Aficionose mi hermana de las costumbres francesas, y ya no fue el pan pan, ni el vino vino: casose, y siguiendo
en la famosa jornada de Vitoria la suerte del tuerto Pepe Botellas, que tenía dos ojos muy hermosos y nunca
bebía vino, emigró a Francia.
Excusado es decir que adoptó mi hermana las ideas del siglo; pero como esta segunda educación tenía tan
malos cimientos como la primera, y como quiera que esta débil humanidad nunca supo detenerse en el justo
medio, pasó del Año Cristiano a Pigault Lebrun, y se dejó de misas y devociones, sin saber más ahora por qué
las dejaba que antes por qué las tenía. Dijo que el muchacho se había de educar como convenía; que podría
leer sin orden ni método cuanto libro le viniese a las manos, y qué sé yo qué más cosas decía de la ignorancia y
del fanatismo, de las luces y de la ilustración, añadiendo que la religión era un convenio social en que sólo los
tontos entraban de buena fe, y del cual el muchacho no necesitaba para mantenerse bueno; que «padre» y
«madre» eran cosa de brutos, y que a «papá» y «mamá» se les debía tratar de tú, porque no hay amistad que
iguale a la que une a los padres con los hijos (salvo algunos secretos que guardarán siempre los segundos de
los primeros, y algunos soplamocos que darán siempre los primeros a los segundos): verdades todas que
respeto tanto o más que las del siglo pasado, porque cada siglo tiene sus verdades, como cada hombre tiene
su cara.
No es necesario decir que el muchacho, que se llamaba Augusto, porque ya han caducado los nombres de
nuestro calendario, salió despreocupado, puesto que la despreocupación es la primera preocupación de este
siglo.
Leyó, hacinó, confundió; fue superficial, vano, presumido, orgulloso, terco, y no dejó de tomarse más rienda
de la que se le había dado.

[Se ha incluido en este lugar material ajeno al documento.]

/-- A packet enters input q of a switch at this cycle. -/
def State.enter (s : State) (key q : Nat) (p : Packet) : State :=
  let a := Map.getD s.arbs key Arb.empty
  let b := a.push 0 q { p with age := s.now, carried := false }
  { s with arbs := Map.set s.arbs key { b with size := Nat.max a.size (q + 1) } }

/-- A packet leaves its core by the request router. -/
def State.pushPacket (s : State) (p : Packet) : State := s.enter (reqKey p.core (reqOut p.core p.target p.slice)) 0 p

/-- The acting strand issues a packet (R133, R136). -/
def State.inject (s : State) (slk : Slack) (place : Nat × Nat) (kind : PKind) (bytes : Nat) : State :=
  s.pushPacket ⟨s.myPart.tclass, s.issuedSlack slk, s.now, false, s.cur.core, s.cur.strand, place.1, place.2, s.me.uid, kind, bytes⟩

/-- A line of a cluster that is in its cache under key id kid (R110). -/
def State.cached (s : State) (cluster i kid : Nat) : Bool :=
  match Map.get? (s.cluster cluster).lines i with
  | some l => decide (l.key = some kid)
  | none => false

/-- The core whose tier holds line i of a cluster's cache: the lines lie in turn over its cores (log 11). -/
def cacheCore (cluster i : Nat) : Nat := coreAt (cluster % 8 * 4 + i % 4) (cluster / 8 * 4 + i / 4 % 4)

/-- The slice that serves a place for a requester: lane memory and vault of the core that holds them; for far memory the cluster
cache where it holds the line, else the controller; the fabric port for other packages and endpoints (R133, R134; log 11). -/
def State.sliceOf (s : State) (own : Nat) (l : Loc) : Nat × Nat :=
  match daPlace l.da with
  | .lane c _ => (c, 0)
  | .vault c _ => (c, 1)
  | .far =>
    let n := clusterOf own
    let i := l.da / Config.lineBytes
    if s.cached n i l.kid then (cacheCore n i, 2) else (Config.farRouter (l.da % 2 ^ 48), 3)
  | .none => (Config.portRouter (l.da / 2 ^ 48 % 256), 4)

/-- Cache lines that n bytes at a touch, by number. -/
def linesAt (a n : Nat) : List Nat :=
  if n = 0 then []
  else (List.range ((a + n - 1) / Config.lineBytes - a / Config.lineBytes + 1)).map (· + a / Config.lineBytes)

/-- The slices that serve a piece, with the bytes of each: far memory line by line. -/
def State.portions (s : State) (own : Nat) (p : Piece) : List ((Nat × Nat) × Nat) :=
  match daPlace p.loc.da with
  | .far => (linesAt p.loc.da p.n).map (fun i =>
      let lo := Nat.max p.loc.da (i * Config.lineBytes)
      (s.sliceOf own { p.loc with da := lo }, Nat.min (p.loc.da + p.n) ((i + 1) * Config.lineBytes) - lo))
  | _ => [(s.sliceOf own p.loc, p.n)]

/-- Portions slice by slice, in the order in which they reach them. -/
def mergeShares (at_ : List ((Nat × Nat) × Nat)) : List ((Nat × Nat) × Nat) :=
  ((at_.map (·.1)).eraseDups).map (fun t => (t, (at_.filter (fun q => q.1 == t)).foldl (fun m q => m + q.2) 0))

/-- How many bytes of the pieces each slice holds, in the order in which the pieces reach them. -/
def State.shares (s : State) (own : Nat) (ps : List Piece) : List ((Nat × Nat) × Nat) := mergeShares (ps.flatMap (s.portions own))

/-- What an access touches of a cache line: the line, the key id, and the bytes by their offsets in it. -/
structure LinePart where
  line : Nat
  kid : Nat
  offs : List Nat
deriving DecidableEq, Repr

/-- The lines that pieces in far memory touch. -/
def lineParts (ps : List Piece) : List LinePart :=
  ps.flatMap (fun p =>
    match daPlace p.loc.da with
    | .far => (linesAt p.loc.da p.n).map (fun i =>
        ⟨i, p.loc.kid, (List.range Config.lineBytes).filter (fun o =>
          decide (p.loc.da ≤ i * Config.lineBytes + o ∧ i * Config.lineBytes + o < p.loc.da + p.n))⟩)
    | _ => [])

/-- Lines that are present in a cache. -/
def linesHeld (m : Map Line) : Nat := (m.filter (fun c => c.2.key.isSome)).length

/-- A line leaves the cache, its writes written back; its class stays (R357). -/
def dropLine (m : Map Line) (k : Nat) : Map Line :=
  let cls := (Map.getD m k Line.reset).cls
  if cls = 0 then Map.erase m k else Map.set m k { Line.reset with cls := cls }

/-- Room for line i in a cache that is full: one of the lines of class .stream gives way, else an ordinary one; a pinned line never does (R2,
R357). Log 21. -/
def makeRoom (now : Nat) (m : Map Line) (i : Nat) : Map Line :=
  if linesHeld m < Config.cacheLines then m
  else
    let of (cls : Nat) : List Nat := (m.filter (fun c => c.2.key.isSome && decide (c.2.cls = cls))).map (·.1)
    let cands := if of 2 = [] then of 0 else of 2
    match cands[Config.evicts now i % cands.length]? with
    | some k => dropLine m k
    | none => m

/-- Others have written these bytes of a line (R455). -/
def Line.overBy (l : Line) (os : List Nat) : Line := if l.back.isNone then l else { l with newer := (l.newer ++ os).eraseDups }

/-- An access reaches a line: one that is not there is filled under its key id, where there is room; one held under another id is not hit,
and the access goes to memory (R110). A write that hits it leaves what was last written back (R455). -/
def touchLine (s : State) (m : Map Line) (q : LinePart) (write : Bool) : Map Line :=
  let l := Map.getD m q.line Line.reset
  if l.key = none ∨ l.key = some q.kid then
    let m1 := if l.key = none then makeRoom s.now m q.line else m
    if l.key = none ∧ Config.cacheLines ≤ linesHeld m1 then m1
    else
      let a := q.line * Config.lineBytes
      let now : List Byte × Option Nat := (Memory.readN s.mem a Config.lineBytes, s.keyAt a)
      Map.set m1 q.line { l with
        key := some q.kid
        back := if write then some (l.back.getD now) else l.back
        newer := if write then l.newer.filter (fun o => !q.offs.contains o) else l.newer }
  else if write then Map.set m q.line (l.overBy q.offs)
  else m

/-- A write to far memory from outside cluster n: lines elsewhere that hold writes know which of their bytes are overwritten. -/
def State.overLines (s : State) (n : Nat) (qs : List LinePart) : State :=
  if qs.isEmpty then s
  else { s with clusters := s.clusters.map (fun c =>
    (c.1, if c.1 = n then c.2 else
      { c.2 with lines := c.2.lines.map (fun l => (l.1, l.2.overBy ((qs.filter (fun q => q.line == l.1)).flatMap (·.offs)))) })) }

/-- An access from a core reaches its cluster's cache, which holds this package's far memory. A write does so before it is performed. -/
def State.touchLines (s : State) (core : Nat) (ps : List Piece) (write : Bool) : State :=
  let n := clusterOf core
  let qs := lineParts ps
  let s1 := if write then s.overLines n qs else s
  let c := s1.cluster n
  if qs.isEmpty then s else s1.setCluster n { c with lines := qs.foldl (fun m q => touchLine s m q write) c.lines }

/-- Stores of an agent on a core that are performed at once. -/
def State.performFrom (s : State) (core : Nat) (ps : List Piece) (bs : List Byte) : State :=
  (s.touchLines core ps true).performAll (storesOf ps bs)

/-- The requests of these shares leave the acting strand. -/
def State.injectAll (s : State) (slk : Slack) (ack : Bool) (shares : List ((Nat × Nat) × Nat)) : State :=
  shares.foldl (fun s t => s.inject slk t.1 (if ack then .ack else .data) t.2) s

/-- One request of the acting strand for each slice that the pieces touch (R133). -/
def State.request (s : State) (slk : Slack) (ps : List Piece) (ack : Bool) : State :=
  (s.injectAll slk ack (s.shares s.cur.core ps)).touchLines s.cur.core ps ack

/-- The requests of a vector memory instruction: one for each slice that its elements touch (R133). A part of it leaves them to the turn that
ends it (log 45). -/
def State.requestVec (s : State) (slk : Slack) (ps : List Piece) (ack : Bool) : State :=
  let all := mergeShares (s.me.unsent ++ s.shares s.cur.core ps)
  let s1 := if s.cur.limit.isSome && !s.myPart.preempting then s.setMe { s.me with unsent := all }
    else (s.setMe { s.me with unsent := [] }).injectAll slk ack all
  s1.touchLines s.cur.core ps ack

/-! ## Loads under way (R412) -/

/-- Replies of data that a strand waits for: its instruction commits as the last of them arrives (R139). -/
def Packet.awaitedBy (p : Packet) (uid : Nat) : Bool := decide (p.uid = uid ∧ p.kind = .data ∧ p.strand < 8)
def State.awaitsData (s : State) (x : Strand) : Bool := s.arbs.any (fun c => c.2.packets.any (fun p => p.awaitedBy x.uid))

/-- Those replies will have no effect, and no count in EXS. -/
def State.abandon (s : State) (uid : Nat) : State :=
  { s with arbs := s.arbs.map (fun c => (c.1, c.2.mapQueues (fun q => q.filter (fun p => !p.awaitedBy uid)))) }

/-- The strand before its load: of what may have changed since, only what the load wrote goes back. -/
def Flight.back (f : Flight) (x : Strand) : Strand :=
  { x with
    pc := f.x.pc
    vsx := f.x.vsx
    v := f.x.v
    streams := f.x.streams
    fpflags := f.x.fpflags
    unsent := f.x.unsent
    s := f.sw.foldl (fun v r => v.set r.val (f.x.s.get r) r.isLt) x.s
    m := f.mw.foldl (fun v r => v.set r.val (f.x.m.get r) r.isLt) x.m
    binds := f.mw.foldl (fun v r => v.set r.val (f.x.binds.get r) r.isLt) x.binds
    run := .ready }

/-- The footprint without what the load added: a record that it renewed is as it was. -/
def Flight.footBack (f : Flight) (uid : Nat) (foot : List Foot) : List Foot :=
  foot.filterMap (fun g =>
    if g.uid = uid ∧ f.from_ ≤ g.seqNo then
      f.foot.find? (fun h => decide (h.region = g.region ∧ h.block = g.block ∧ h.wr = g.wr ∧ h.chunk = g.chunk))
    else some g)

/-- A load whose replies are under way is squashed: it has not happened, and its replies are abandoned (R412). Log 19. -/
def State.squash (s : State) (core k : Nat) : State :=
  let x := s.strand core k
  match Map.get? s.flights (skey core k) with
  | none => s
  | some f =>
    if f.x.uid = x.uid ∧ s.awaitsData x = true then
      let s1 := (s.abandon x.uid).setStrand core k (f.back x)
      let s2 := { s1 with
        flights := Map.erase s1.flights (skey core k)
        foot := f.footBack x.uid s1.foot
        agents := (match Map.get? s1.agents x.uid with
          | some a => Map.set s1.agents x.uid { a with region := f.region }
          | none => s1.agents) }
      match ownerOf s2.parts core k with
      | some pid =>
        let p := s2.part pid
        s2.setPart pid { p with splits := p.splits - f.splits, expansions := p.expansions - f.expansions }
      | none => s2
    else s

/-! ## How a meaning ends -/

/-- The result of an instruction before it ends: it committed; it stopped with the state its older instructions and committed
elements left; or it waits (R270). -/
inductive Res
  | ok (s : State)
  | stop (t : Stop) (s : State)
  | wait (w : Wait) (s : State)
deriving Repr

/-- ILLEGAL at the instruction (Table 20.1). -/
def State.illegal (s : State) : Res := .stop (.trap cILLEGAL 0 s.cur.word) s
def illegalStop (s : State) : Stop := .trap cILLEGAL 0 s.cur.word

/-- Appends a stage-2 fault record (R426, R432, Table 21.7). agent is the AGENT field. -/
def State.appendRing (s : State) (vfn slot : Nat) (f : S2F) (agent : Nat) : State :=
  let m := s.mgmt
  if m.cons + 255 ≤ m.prod then { s with tele := { s.tele with ringDrops := s.tele.ringDrops + 1 } }
  else
    let rec_ := leBytes 2 vfn ++ leBytes 1 slot ++ leBytes 1 f.level ++ leBytes 1 f.kind ++ leBytes 1 f.pkg ++ leBytes 2 agent
      ++ leBytes 8 f.ipa ++ leBytes 8 f.daddr ++ leBytes 8 s.now ++ List.replicate 32 0
    { s with mgmt := { m with ring := Map.set m.ring (m.prod % 255) rec_, prod := m.prod + 1 } }

/-- Starts the pre-emption of a partition's running context (R413); it completes as an event of its own. -/
def State.preempt (s : State) (pid : Nat) : State :=
  let p := s.part pid
  if p.preempting || p.running.isNone then s
  else s.setPart pid { p with preempting := true, preemptStart := s.now }

/-- A stage-2 fault of an agent of partition pid (R426): pre-empt, PARK, record. A further one before the pre-emption completes appends its
record alone. -/
def State.takeS2 (s : State) (pid : Nat) (f : S2F) (agent : Nat) : State :=
  let p := s.part pid
  let slot := p.slot
  let c := p.ctx
  let s1 := s.appendRing c.vfn slot f agent
  let p1 := { p with s2faults := p.s2faults + 1 }
  if p.faulted then s1.setPart pid p1
  else (s1.setPart pid { p1 with faulted := true, ctxs := Map.set p.ctxs slot { c with park := true } }).preempt pid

Murió, no sé a qué propósito, mi cuñado, y Augusto regresó a España con mi
hermana, toda aturdida de ver lo brutos que estamos por acá todavía los que no hemos tenido como ella la
dicha de emigrar; y trayéndonos entre otras cosas noticias ciertas de cómo no había Dios, porque eso se sabe
en Francia de muy buena tinta. Por supuesto que no tenía el muchacho quince años y ya galleaba en las
sociedades, y citaba, y se metía en cuestiones, y era hablador y raciocinador como todo muchacho bien
educado; y fue el caso que oía hablar todos los días de aventuras escandalosas, y de los amores de Fulanito
con la Menganita, y le pareció en resumidas cuentas cosa precisa para hombrear enamorarse.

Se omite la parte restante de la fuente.